*Exercise requirements*: Find "(d.setDpad v).steerDir = d.steerDir := rfl" and "b).shoulder = d.shoulder := rfl" in the records below. Copy the lines holding them and every line between, exactly, and no others.

Saved data entries:
-*-

@[simp] theorem DataPorts.setLeftStickY_rightStickY (d : DataPorts) (v : Byte) : (d.setLeftStickY v).rightStickY = d.rightStickY := rfl
@[simp] theorem DataPorts.setLeftStickY_rightStickX (d : DataPorts) (v : Byte) : (d.setLeftStickY v).rightStickX = d.rightStickX := rfl
@[simp] theorem DataPorts.setLeftStickY_leftStickX (d : DataPorts) (v : Byte) : (d.setLeftStickY v).leftStickX = d.leftStickX := rfl
@[simp] theorem DataPorts.setLeftStickY_leftStickY (d : DataPorts) (v : Byte) : (d.setLeftStickY v).leftStickY = v := rfl
@[simp] theorem DataPorts.setLeftStickY_dpad (d : DataPorts) (v : Byte) : (d.setLeftStickY v).dpad = d.dpad := rfl
@[simp] theorem DataPorts.setLeftStickY_face (d : DataPorts) (v : Byte) : (d.setLeftStickY v).face = d.face := rfl
@[simp] theorem DataPorts.setLeftStickY_shoulder (d : DataPorts) (v : Byte) : (d.setLeftStickY v).shoulder = d.shoulder := rfl
@[simp] theorem DataPorts.setLeftStickY_menu (d : DataPorts) (v : Byte) : (d.setLeftStickY v).menu = d.menu := rfl
@[simp] theorem DataPorts.setLeftStickY_thrustMag (d : DataPorts) (v : Byte) : (d.setLeftStickY v).thrustMag = d.thrustMag := rfl
@[simp] theorem DataPorts.setLeftStickY_thrustDir (d : DataPorts) (v : Byte) : (d.setLeftStickY v).thrustDir = d.thrustDir := rfl
@[simp] theorem DataPorts.setLeftStickY_steerMag (d : DataPorts) (v : Byte) : (d.setLeftStickY v).steerMag = d.steerMag := rfl
@[simp] theorem DataPorts.setLeftStickY_steerDir (d : DataPorts) (v : Byte) : (d.setLeftStickY v).steerDir = d.steerDir := rfl

@[simp] theorem DataPorts.setDpad_rightStickY (d : DataPorts) (v : Dpad) : (d.setDpad v).rightStickY = d.rightStickY := rfl
@[simp] theorem DataPorts.setDpad_rightStickX (d : DataPorts) (v : Dpad) : (d.setDpad v).rightStickX = d.rightStickX := rfl
@[simp] theorem DataPorts.setDpad_leftStickX (d : DataPorts) (v : Dpad) : (d.setDpad v).leftStickX = d.leftStickX := rfl
@[simp] theorem DataPorts.setDpad_leftStickY (d : DataPorts) (v : Dpad) : (d.setDpad v).leftStickY = d.leftStickY := rfl
@[simp] theorem DataPorts.setDpad_dpad (d : DataPorts) (v : Dpad) : (d.setDpad v).dpad = dpadCode v := rfl
@[simp] theorem DataPorts.setDpad_face (d : DataPorts) (v : Dpad) : (d.setDpad v).face = d.face := rfl
@[simp] theorem DataPorts.setDpad_shoulder (d : DataPorts) (v : Dpad) : (d.setDpad v).shoulder = d.shoulder := rfl
@[simp] theorem DataPorts.setDpad_menu (d : DataPorts) (v : Dpad) : (d.setDpad v).menu = d.menu := rfl
@[simp] theorem DataPorts.setDpad_thrustMag (d : DataPorts) (v : Dpad) : (d.setDpad v).thrustMag = d.thrustMag := rfl
@[simp] theorem DataPorts.setDpad_thrustDir (d : DataPorts) (v : Dpad) : (d.setDpad v).thrustDir = d.thrustDir := rfl
@[simp] theorem DataPorts.setDpad_steerMag (d : DataPorts) (v : Dpad) : (d.setDpad v).steerMag = d.steerMag := rfl
@[simp] theorem DataPorts.setDpad_steerDir (d : DataPorts) (v : Dpad) : (d.setDpad v).steerDir = d.steerDir := rfl

@[simp] theorem DataPorts.setFaceBit_rightStickY (d : DataPorts) (i : Nat) (b : Bool) : (d.setFaceBit i b).rightStickY = d.rightStickY := rfl
@[simp] theorem DataPorts.setFaceBit_rightStickX (d : DataPorts) (i : Nat) (b : Bool) : (d.setFaceBit i b).rightStickX = d.rightStickX := rfl
@[simp] theorem DataPorts.setFaceBit_leftStickX (d : DataPorts) (i : Nat) (b : Bool) : (d.setFaceBit i b).leftStickX = d.leftStickX := rfl
@[simp] theorem DataPorts.setFaceBit_leftStickY (d : DataPorts) (i : Nat) (b : Bool) : (d.setFaceBit i b).leftStickY = d.leftStickY := rfl
@[simp] theorem DataPorts.setFaceBit_dpad (d : DataPorts) (i : Nat) (b : Bool) : (d.setFaceBit i b).dpad = d.dpad := rfl
@[simp] theorem DataPorts.setFaceBit_face (d : DataPorts) (i : Nat) (b : Bool) : (d.setFaceBit i b).face = putBit d.face i b := rfl
@[simp] theorem DataPorts.setFaceBit_shoulder (d : DataPorts) (i : Nat) (b : Bool) : (d.setFaceBit i b).shoulder = d.shoulder := rfl
@[simp] theorem DataPorts.setFaceBit_menu (d : DataPorts) (i : Nat) (b : Bool) : (d.setFaceBit i b).menu = d.menu := rfl
@[simp] theorem DataPorts.setFaceBit_thrustMag (d : DataPorts) (i : Nat) (b : Bool) : (d.setFaceBit i b).thrustMag = d.thrustMag := rfl
@[simp] theorem DataPorts.setFaceBit_thrustDir (d : DataPorts) (i : Nat) (b : Bool) : (d.setFaceBit i b).thrustDir = d.thrustDir := rfl
@[simp] theorem DataPorts.setFaceBit_steerMag (d : DataPorts) (i : Nat) (b : Bool) : (d.setFaceBit i b).steerMag = d.steerMag := rfl
@[simp] theorem DataPorts.setFaceBit_steerDir (d : DataPorts) (i : Nat) (b : Bool) : (d.setFaceBit i b).steerDir = d.steerDir := rfl

@[simp] theorem DataPorts.setShoulderBit_rightStickY (d : DataPorts) (i : Nat) (b : Bool) : (d.setShoulderBit i b).rightStickY = d.rightStickY := rfl
@[simp] theorem DataPorts.setShoulderBit_rightStickX (d : DataPorts) (i : Nat) (b : Bool) : (d.setShoulderBit i b).rightStickX = d.rightStickX := rfl
@[simp] theorem DataPorts.setShoulderBit_leftStickX (d : DataPorts) (i : Nat) (b : Bool) : (d.setShoulderBit i b).leftStickX = d.leftStickX := rfl
@[simp] theorem DataPorts.setShoulderBit_leftStickY (d : DataPorts) (i : Nat) (b : Bool) : (d.setShoulderBit i b).leftStickY = d.leftStickY := rfl
@[simp] theorem DataPorts.setShoulderBit_dpad (d : DataPorts) (i : Nat) (b : Bool) : (d.setShoulderBit i b).dpad = d.dpad := rfl
@[simp] theorem DataPorts.setShoulderBit_face (d : DataPorts) (i : Nat) (b : Bool) : (d.setShoulderBit i b).face = d.face := rfl
@[simp] theorem DataPorts.setShoulderBit_shoulder (d : DataPorts) (i : Nat) (b : Bool) : (d.setShoulderBit i b).shoulder = putBit d.shoulder i b := rfl
@[simp] theorem DataPorts.setShoulderBit_menu (d : DataPorts) (i : Nat) (b : Bool) : (d.setShoulderBit i b).menu = d.menu := rfl
@[simp] theorem DataPorts.setShoulderBit_thrustMag (d : DataPorts) (i : Nat) (b : Bool) : (d.setShoulderBit i b).thrustMag = d.thrustMag := rfl
@[simp] theorem DataPorts.setShoulderBit_thrustDir (d : DataPorts) (i : Nat) (b : Bool) : (d.setShoulderBit i b).thrustDir = d.thrustDir := rfl
@[simp] theorem DataPorts.setShoulderBit_steerMag (d : DataPorts) (i : Nat) (b : Bool) : (d.setShoulderBit i b).steerMag = d.steerMag := rfl
@[simp] theorem DataPorts.setShoulderBit_steerDir (d : DataPorts) (i : Nat) (b : Bool) : (d.setShoulderBit i b).steerDir = d.steerDir := rfl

-*-

*Solution to the exercise*:
@[simp] theorem DataPorts.setDpad_steerDir (d : DataPorts) (v : Dpad) : (d.setDpad v).steerDir = d.steerDir := rfl

@[simp] theorem DataPorts.setFaceBit_rightStickY (d : DataPorts) (i : Nat) (b : Bool) : (d.setFaceBit i b).rightStickY = d.rightStickY := rfl
@[simp] theorem DataPorts.setFaceBit_rightStickX (d : DataPorts) (i : Nat) (b : Bool) : (d.setFaceBit i b).rightStickX = d.rightStickX := rfl
@[simp] theorem DataPorts.setFaceBit_leftStickX (d : DataPorts) (i : Nat) (b : Bool) : (d.setFaceBit i b).leftStickX = d.leftStickX := rfl
@[simp] theorem DataPorts.setFaceBit_leftStickY (d : DataPorts) (i : Nat) (b : Bool) : (d.setFaceBit i b).leftStickY = d.leftStickY := rfl
@[simp] theorem DataPorts.setFaceBit_dpad (d : DataPorts) (i : Nat) (b : Bool) : (d.setFaceBit i b).dpad = d.dpad := rfl
@[simp] theorem DataPorts.setFaceBit_face (d : DataPorts) (i : Nat) (b : Bool) : (d.setFaceBit i b).face = putBit d.face i b := rfl
@[simp] theorem DataPorts.setFaceBit_shoulder (d : DataPorts) (i : Nat) (b : Bool) : (d.setFaceBit i b).shoulder = d.shoulder := rfl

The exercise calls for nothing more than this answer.